Echelle de la Bienveillance

NOUVEAU : désormais tous les contenus sur l'idée de Société et de Territoires de la Bienveillance sont publiés sur mon blog dédié autourdelabienveillance.fr qui reprend tous les éléments de modélisation présentés sur ce blog et je vous invite donc à vous rendre sur le dit blog pour tout ce qui a trait au sujet de la Bienveillance. Olivier Hoeffel

Cette page est consacrée à la présentation d'un élément central de modélisation de la Société et de Territoires de la Bienveillance à laquelle je réfléchis et travaille depuis 2019 : une échelle de la bienveillance avec 3 segments, permettant notamment de sortir d'une vision binaire de la bienveillance.

1/ Sortir d'une vision binaire "malveillance/bienveillance"

Dans un monde où beaucoup de choses sont vues à travers une vision en noir et blanc, et où on s'appuie facilement sur les opposés bien/mal, valeur/anti-valeur, ... il est assez facile de réduire l'évaluation de la bienveillance dans une situation avec deux états : bienveillance et malveillance. Et encore pire, de mettre une une de ces deux étiquettes sur une personne, et notamment l'étiquette "malveillante".

Et pourtant notre société sait évaluer non pas sur deux états possibles, mais sur trois.

Je prends l'exemple des violences conjugales. Prenons la situation où un homme frappe violemment sa femme/compagne/... en pleine rue, la mettant en danger. C'est un acte de malveillance caractérisée, une agression pour laquelle il peut être poursuivi et condamné.

Une personne est témoin : elle voit l'agression, et l'agresseur et l'agressée voient le témoin.
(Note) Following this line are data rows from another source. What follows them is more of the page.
-- ==== Sys2Proof/Machine/KalmanFilter.lean ====
section
/-! DEFINITION. The Kalman Filter (spec/42_kalman_filter.md): `KFUPD`, `GETSPD`. -/

namespace Sys2Proof.Machine

/-- `g` of `KalmanUpdate` (R141): `P / (P + R)`. -/
abbrev kalmanGain {F D : Type} (N : Num F D) (k : Kalman F) : F := N.fdiv k.p (N.fadd k.p k.r)

/-- `KalmanUpdate` (R141): the gain from the old `P`, the new `P` from the new gain and the old `P`, the estimate from the new gain
and the old estimate. The function's value is the new `lastEstimate`. -/
abbrev kalmanUpdate {F D : Type} (N : Num F D) (k : Kalman F) (z : F) : Kalman F :=
  { gain := kalmanGain N k
    p := N.fadd (N.fmul (N.fsub N.one (kalmanGain N k)) k.p) k.q
    r := k.r
    q := k.q
    lastEstimate := N.fadd k.lastEstimate (N.fmul (kalmanGain N k) (N.fsub z k.lastEstimate)) }

/-- One filter step of wheel `w` (R141). -/
def State.filterStep (s : State) (w : Wheel) (z : F32) : State :=
  { s with kf := s.kf.set w (kalmanUpdate b32 (s.kf.get w) z) }

/-- `KFUPD` (R142). -/
def execKfupd (wid : U8) (z : U32) (s : State) : Host.Outcome State Fault Refusal :=
  match wheelOf wid with
  | none => .next (s.reply (Response.bare .ok))
  | some w =>
    .next ((s.filterStep w (dec32 z)).reply (Response.one (enc32 (kalmanUpdate b32 (s.kf.get w) (dec32 z)).lastEstimate)))

/-- `GETSPD` (R143). -/
def execGetspd (wid : U8) (s : State) : Host.Outcome State Fault Refusal :=
  match wheelOf wid with
  | none => .next (s.reply (Response.bare .ok))
  | some w => .next (s.reply (Response.one (enc32 (s.kf.get w).lastEstimate)))

end Sys2Proof.Machine
end

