/-- R152, R153: `PIDCMP`. The sum of errors is clamped to `MAX_SUM_ERROR` (an unordered sum passes), the output uses the clamped
sum, it is returned without saturation, and no duty is written. -/
def Obligations.PidcmpResult : Prop :=
  (∀ (wid : U8) (m b c : U32), decode .cmd { op := opWordW 0x22#8 wid, a := m, b := b, c := c } = .ok (.pidcmp wid m)) ∧
  (∀ (w : Wheel) (m : U32) (s : State),
    let p := s.pid.get w
    let top := s.cfg.maxSumError
    let e := fsub32 p.setpoint m
    let dv := fsub32 e p.lastError
    let sum := fadd32 p.integral e
    let i1 := if fgt32 sum top = true then top else if flt32 sum (fneg32 top) = true then fneg32 top else sum
    let out := fadd32 (fadd32 (fmul32 p.kP e) (fmul32 p.kI i1)) (fmul32 p.kD dv)
    exec (.pidcmp (widOf w) m) s = .next
      { s with
        pid := s.pid.set w { kP := p.kP, kI := p.kI, kD := p.kD, setpoint := p.setpoint, integral := i1, lastError := e }
        response := some { s := 0#32, r0 := out, r1 := 0#32, r2 := 0#32, r3 := 0#32, r4 := 0#32 }
        emitted := [] }) ∧
  (∀ (wid : U8) (m : U32) (s : State), wid ≠ 0#8 → wid ≠ 1#8 →
    exec (.pidcmp wid m) s = .next { s with response := some okZero, emitted := [] })

/-- R165: `KININV`. -/
def Obligations.KininvResult : Prop :=
  (∀ v om c : U32, decode .cmd { op := opWordN 0x23#8, a := v, b := om, c := c } = .ok (.kininv v om)) ∧
  (∀ (v om : U32) (s : State),
    let t := fmul32 (fdiv32 s.geo.w two32) om
    exec (.kininv v om) s = .next
      { s with
        response := some { s := 0#32, r0 := fdiv32 (fsub32 v t) s.geo.r, r1 := fdiv32 (fadd32 v t) s.geo.r, r2 := 0#32, r3 := 0#32, r4 := 0#32 }
        emitted := [] })

/-- R166: `KINFWD`. -/
def Obligations.KinfwdResult : Prop :=
  (∀ l r c : U32, decode .cmd { op := opWordN 0x24#8, a := l, b := r, c := c } = .ok (.kinfwd l r)) ∧
  (∀ (l r : U32) (s : State),
    let ll := fmul32 l s.geo.r
    let lr := fmul32 r s.geo.r
    exec (.kinfwd l r) s = .next
      { s with
        response := some { s := 0#32, r0 := fdiv32 (fadd32 ll lr) two32, r1 := fdiv32 (fsub32 lr ll) s.geo.w, r2 := 0#32, r3 := 0#32, r4 := 0#32 }
        emitted := [] })

/-- R167, R71: `SETVEL` writes both setpoints in one step and leaves both histories alone. -/
def Obligations.SetvelResult : Prop :=
  (∀ v om c : U32, decode .cmd { op := opWordN 0x11#8, a := v, b := om, c := c } = .ok (.setvel v om)) ∧
  (∀ (v om : U32) (s : State),
    let t := fmul32 (fdiv32 s.geo.w two32) om
    exec (.setvel v om) s = .next
      { s with
        pid := { left := { s.pid.left with setpoint := fdiv32 (fsub32 v t) s.geo.r },
                 right := { s.pid.right with setpoint := fdiv32 (fadd32 v t) s.geo.r } }
        response := some okZero
        emitted := [] })

/-- R185: `GETODO` returns the five pose words, or status 1 and zeros before any update. -/
def Obligations.GetodoResult : Prop :=
  (∀ a b c : U32, decode .cmd { op := opWordN 0x14#8, a := a, b := b, c := c } = .ok .getodo) ∧
  (∀ s : State,
    (s.odo.available = true → exec .getodo s = .next
      { s with
        response := some { s := 0#32, r0 := s.pose.x, r1 := s.pose.y, r2 := s.pose.theta, r3 := s.pose.velocity, r4 := s.pose.omega }
        emitted := [] }) ∧
    (s.odo.available = false → exec .getodo s = .next
      { s with response := some { s := 1#32, r0 := 0#32, r1 := 0#32, r2 := 0#32, r3 := 0#32, r4 := 0#32 }, emitted := [] }))

/-- R186: `RSTODO` zeroes the pose and the references and clears the baseline flag; the availability flag and everything outside
the odometry are kept. -/
def Obligations.RstodoResult : Prop :=
  (∀ a b c : U32, decode .cmd { op := opWordN 0x15#8, a := a, b := b, c := c } = .ok .rstodo) ∧
  (∀ s : State, exec .rstodo s = .next
    { s with
      pose := { x := 0#32, y := 0#32, theta := 0#32, velocity := 0#32, omega := 0#32 }
      odo := { lastLin := { left := 0#32, right := 0#32 }, baselined := false, available := s.odo.available }
      response := some okZero
      emitted := [] })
Si ce témoin détourne son regard et file sans demander son reste, il fait preuve d'une absence de bienveillance.
La bienveillance voudrait que la personne témoin intervienne, ou si elle sent qu'elle met sa vie en danger, elle doit appeler de l'aide, appeler les forces de l'ordre. En se défilant, elle peut être poursuivie pour non-assistance en personne en danger (notion pas forcément bien connue précisément par la population). En cela, notre société poursuit non seulement des actes relevant de la malveillance caractérisée (ici l'agresseur) mais aussi certains actes relevant de la passivité, de l'absence de bienveillance ou de la non-dénonciation d'auteurs d'actes répréhensibles.

En revanche, si la personne témoin intervient et sauve la vie de la personne agressée, il est possible qu'elle soit honorée par la société à travers une médaille (et plus elle aura possiblement sauver des vies, plus elle sera distinguée par la société).

A travers cette même situation, on distingue 3 types de comportement dont un pose carrément soucis et un deuxième peut poser aussi soucis selon le type de situation, mais pas dans toutes :

  • le comportement de malveillance qui peut être poursuivi devant la justice s'il constitue un délit ou un crime
  • le comportement d'absence de bienveillance ; et il faut distinguer deux cas de figure :
    • ne pas faire le bien qu'on se doit de faire (dans mon exemple précédent, la non-assistance à personne en danger) et qui est de la non bienveillance, au même titre, mais pas sur le même registre, que de la malveillance
    • ne pas faire le bien qu'on pourrait faire (par exemple, sur un autre type de situation, ne pas prendre le temps d'aller discuter avec sa voisine de pallier qui est seule et ne reçoit pas de visites)
  • le comportement de bienveillance, qui, le cas échéant, peut être gratifié

2/ D'autres situations pour mieux comprendre

A/ Dans la cour de l'école

Imaginons cette fois, un attroupement d'écoliers dans la cour d'école en train de se moquer d'un élève en sa présence. Tous les enfants présents qui se moquent font preuve de malveillance.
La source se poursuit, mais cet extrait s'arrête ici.